– Отличная работа, Этна. Приберись за собой и приходите есть. Не думаю, что он еще готов отправляться обратно, – раздав указание, Калисто покинула комнату, ничуть не смутившись того, что так грубо говорила о незнакомце в его присутствии. А вот Этну такие слова немного смутили.
Собрав ступку и прочие вещи, используемые для лечения, целительница отошла к столу с тазом, где принялась мыть испачканные предметы. Она не смотрела на воителя, только слышала его успокоившееся дыхание и думала о том, что это первый незнакомец, который не отшатнулся от нее, увидев шрамы. Было неясно, о чем думал незваный гость, который продолжал хранить излюбленное молчание, привычными движениями натягивая на сильное тело одежду.

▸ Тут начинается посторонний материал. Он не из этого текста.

/-- What a memory command leaves whose body ended with its first byte refused. -/
theorem refused_of {s u s1 : State} {i : Instr} {P : Bool → Prop} (hr : s.ReadyForPaged) (hi : isPaged i = true)
    (hp : s.Prompt d) (hl : lenTooLong i s = false) (hS : (steadyEnv d).Settles P P) {t : State} (ht : t.eng = s.eng)
    (hb : bodyOf i (accept i s) = .done .noAcknowledge u) (hN : (steadyEnv d).NakFreed P s.ee.mem s1 [] t u)
    (hs1 : s1 = { accept i s with doneCount := s1.doneCount }) :
    ∃ t, exec i s = .next t ∧ s.Refused t s1.doneCount := by
  obtain ⟨h1, r1, p1, f1, d1, k1, hH⟩ := hN
  obtain ⟨g, e, hg, hc⟩ := exec_paged hr hi hl hb h1 (SlaveFree.rests hS)
  obtain ⟨a1, a2, a3, a4, a5, a6, a7, a8, a9, a10, a11⟩ := hg.facts
  have he : g.eng = u.eng := hc.eng_eq
  refine ⟨_, e, completed_steady hp hg (by rw [hs1]; rfl), ?_, ?_, ?_, ?_, ?_, ?_, ?_, ?_, ?_, ?_, ?_⟩
  · exact (freed_of .noAcknowledge hc r1 p1).rest
  · exact (freed_of .noAcknowledge hc r1 p1).phase
  · have := hg.eng.trace; rw [hs1] at this; simpa [accept] using this
  · show g.eng.af = true; rw [he]; exact f1
  · show g.eng.acken = _; rw [a4, hs1]; rfl
  · show g.eng.dir = _; rw [he, d1, ht]
  · show g.eng.dr = _; rw [he, k1, hs1]; rfl
  · show g.result = _; rw [a1, hs1]; rfl
  · show g.rbuf = _; rw [a3, hs1]; rfl
  · exact a2
  · exact fun x => memRead_congr (hg.mem_of (by rw [hs1]; rfl)) x

/-- A device that takes a write, as a premise on the device's state. -/
theorem writes_free {s : State} (h : s.DeviceWrites d) (hb : s.bus = .reference) :
    SlaveFree (fun b => b = false ∨ d.ready = true) s.ee.mem s.ee ∧ d.ready = true := by
  unfold State.DeviceWrites at h; simp only [hb] at h; exact ⟨⟨h.1, .inr h.2, rfl⟩, h.2⟩

/-- A device that takes a write is not heard to refuse. -/
theorem writes_not_false {s : State} (h : s.DeviceWrites d) {P : Bool → Prop}
    (hP : P true → d.ready = true → False) (hH : (steadyEnv d).Hears P s.bus false) : False := by
  unfold State.DeviceWrites at h
  cases hb : s.bus
  · have := hH.reference hb; simp only [hb] at h; exact hP this h.2
  · simp only [hb] at h
    obtain ⟨a, ha, h2⟩ := hH.unknown hb
    have ha : a = d.answer := ha
    rw [ha, h] at h2; simp at h2

/-- The registers a command of L2 that reads nothing leaves. -/
theorem freed_facts {s1 g s : State} {es : EngineState} {E : Eeprom → Prop} {i : Instr} {e : TransferOutcome}
    (h : At v s1 es w E g) (hs : s1 = { accept i s with retry := s1.retry }) :
    (finish e g).result = s.result ∧ (finish e g).doneCount = s.doneCount ∧ (finish e g).rbuf = s.rbuf ∧
      (finish e g).eng.acken = s.eng.acken ∧ (finish e g).retry = s1.retry := by
  obtain ⟨a1, a2, a3, a4, a5, a6, a7, a8, a9, a10, a11⟩ := h.facts
  refine ⟨a1.trans ?_, a2.trans ?_, a3.trans ?_, a4.trans ?_, a5⟩ <;> rw [hs] <;> rfl

/-- An unknown bus that takes a write acknowledges. -/
theorem writes_unknown {s : State} (h : s.DeviceWrites d) (hb : s.bus = .unknown) :
    ∀ ans, (steadyEnv d).answers ans → ans.ack = true := by
  unfold State.DeviceWrites at h; simp only [hb] at h
  intro ans (ha : ans = d.answer); rw [ha]; exact h

/-- A write no probe of which was refused. -/
theorem probedShapes_zero (s : State) (a : MemAddr) (js : List Nat) (h0 : ∀ j ∈ js, j = 0) (n : Nat)
    (hl : js.length = (Machine.chunks s.cfg.pageSize a.toNat n).length) :
    s.probedShapes 0 a.toNat (Machine.chunks s.cfg.pageSize a.toNat n) js = s.chunkShapes a n := by
  unfold State.probedShapes State.chunkShapes
  generalize Machine.chunks s.cfg.pageSize a.toNat n = cs at hl
  induction cs generalizing js with
  | nil => simp
  | cons x cs ih =>
    cases js with
    | nil => simp at hl
    | cons j js =>
      obtain rfl : j = 0 := h0 _ (by simp)
      simp only [List.zipWith_cons_cons, List.flatten_cons, List.flatMap_cons]
      rw [ih js (fun j hj => h0 j (by simp [hj])) (by simpa using hl)]
      simp [refusedProbes, State.chunkData]

/-- The last probe of a write is one that was acknowledged. -/
theorem chunks_last (s : State) (i c : Nat) (cs : List (Nat × Nat)) : ∀ js, js.length = cs.length → cs ≠ [] →
    ∃ w, s.probedShapes i c cs js = w ++ probeShape s.cfg true := by
  induction cs with
  | nil => intro js _ h; simp at h
  | cons x cs ih =>
    intro js hl _
    cases js with
    | nil => simp at hl
    | cons j js =>
      by_cases hc : cs = []
      · subst hc
        obtain rfl : js = [] := by simpa using hl
        exact ⟨writeShape s.cfg (BitVec.ofNat 16 x.1) ((List.range x.2).map fun k => s.wbufRead (i + x.1 - c + k)) ++
          refusedProbes s.cfg j, by simp [State.probedShapes]⟩
      · obtain ⟨w, hw⟩ := ih js (by simpa using hl) hc
        refine ⟨writeShape s.cfg (BitVec.ofNat 16 x.1) ((List.range x.2).map fun k => s.wbufRead (i + x.1 - c + k)) ++
          refusedProbes s.cfg j ++ probeShape s.cfg true ++ w, ?_⟩
        rw [List.append_assoc _ w, ← hw]; simp only [State.probedShapes, List.zipWith_cons_cons, List.flatten_cons]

– Как тебя зовут? – негромко поинтересовалась она, на миг повернувшись к юноше, прежде чем вернуться к мытью пестика. Целители, обычно, не спрашивали имен тех, кого лечили, но сейчас в комнате было слишком тихо и слишком неловко. Хотелось прервать эту тишину хотя бы таким банальным вопросом.
– Андерс, – отозвался тот, в этот момент взглянув на свою собеседницу, кажется, не слишком заинтересованный в беседе. По крайней мере, в ее имени так точно. Больше всего сейчас его интересовало надевание нагрудного доспеха. На втором месте по интересам были грязные волосы.
– Почему ты не обратился за помощью к вашему целителю? – закончив с посудой и оставив ее около таза, Этна повернулась лицом к собеседнику, вытерев руки о полотенце, которое лежало рядом с ее оставленными перчатками. Восток был второй стороной после Юга, где жили не только коренное население, но и другие люди, целители. А учитывая деятельность воителей помощь лесного народа там была очень кстати.
– Он занят постоянно. Мой наставник сказал, так будет быстрее, —глаза цвета миндаля задержались на чужом лице и на какое-то мгновение целительница подумала, что перед ней нормальный человек, способный испытывать чувства. Но спустя секунду он вернулся к надеванию плаща, разрушая это впечатление. – У тебя красивые шрамы.
Этна не знала, что поразило ее больше: внезапная разговорчивость Андерса или то, что ее уродство назвали красотой. Смутившись и не зная, что делать, она отвернулась, хватая мокрую посуду и начиная вытирать ее полотенцем, украдкой глядя на собственные обнаженные кисти, покрытые вереницей шрамов. Первый комплимент за всю ее жизнь. Неужели ему и правда нравятся эти следы?.. Или это пустые слова вместо благодарности?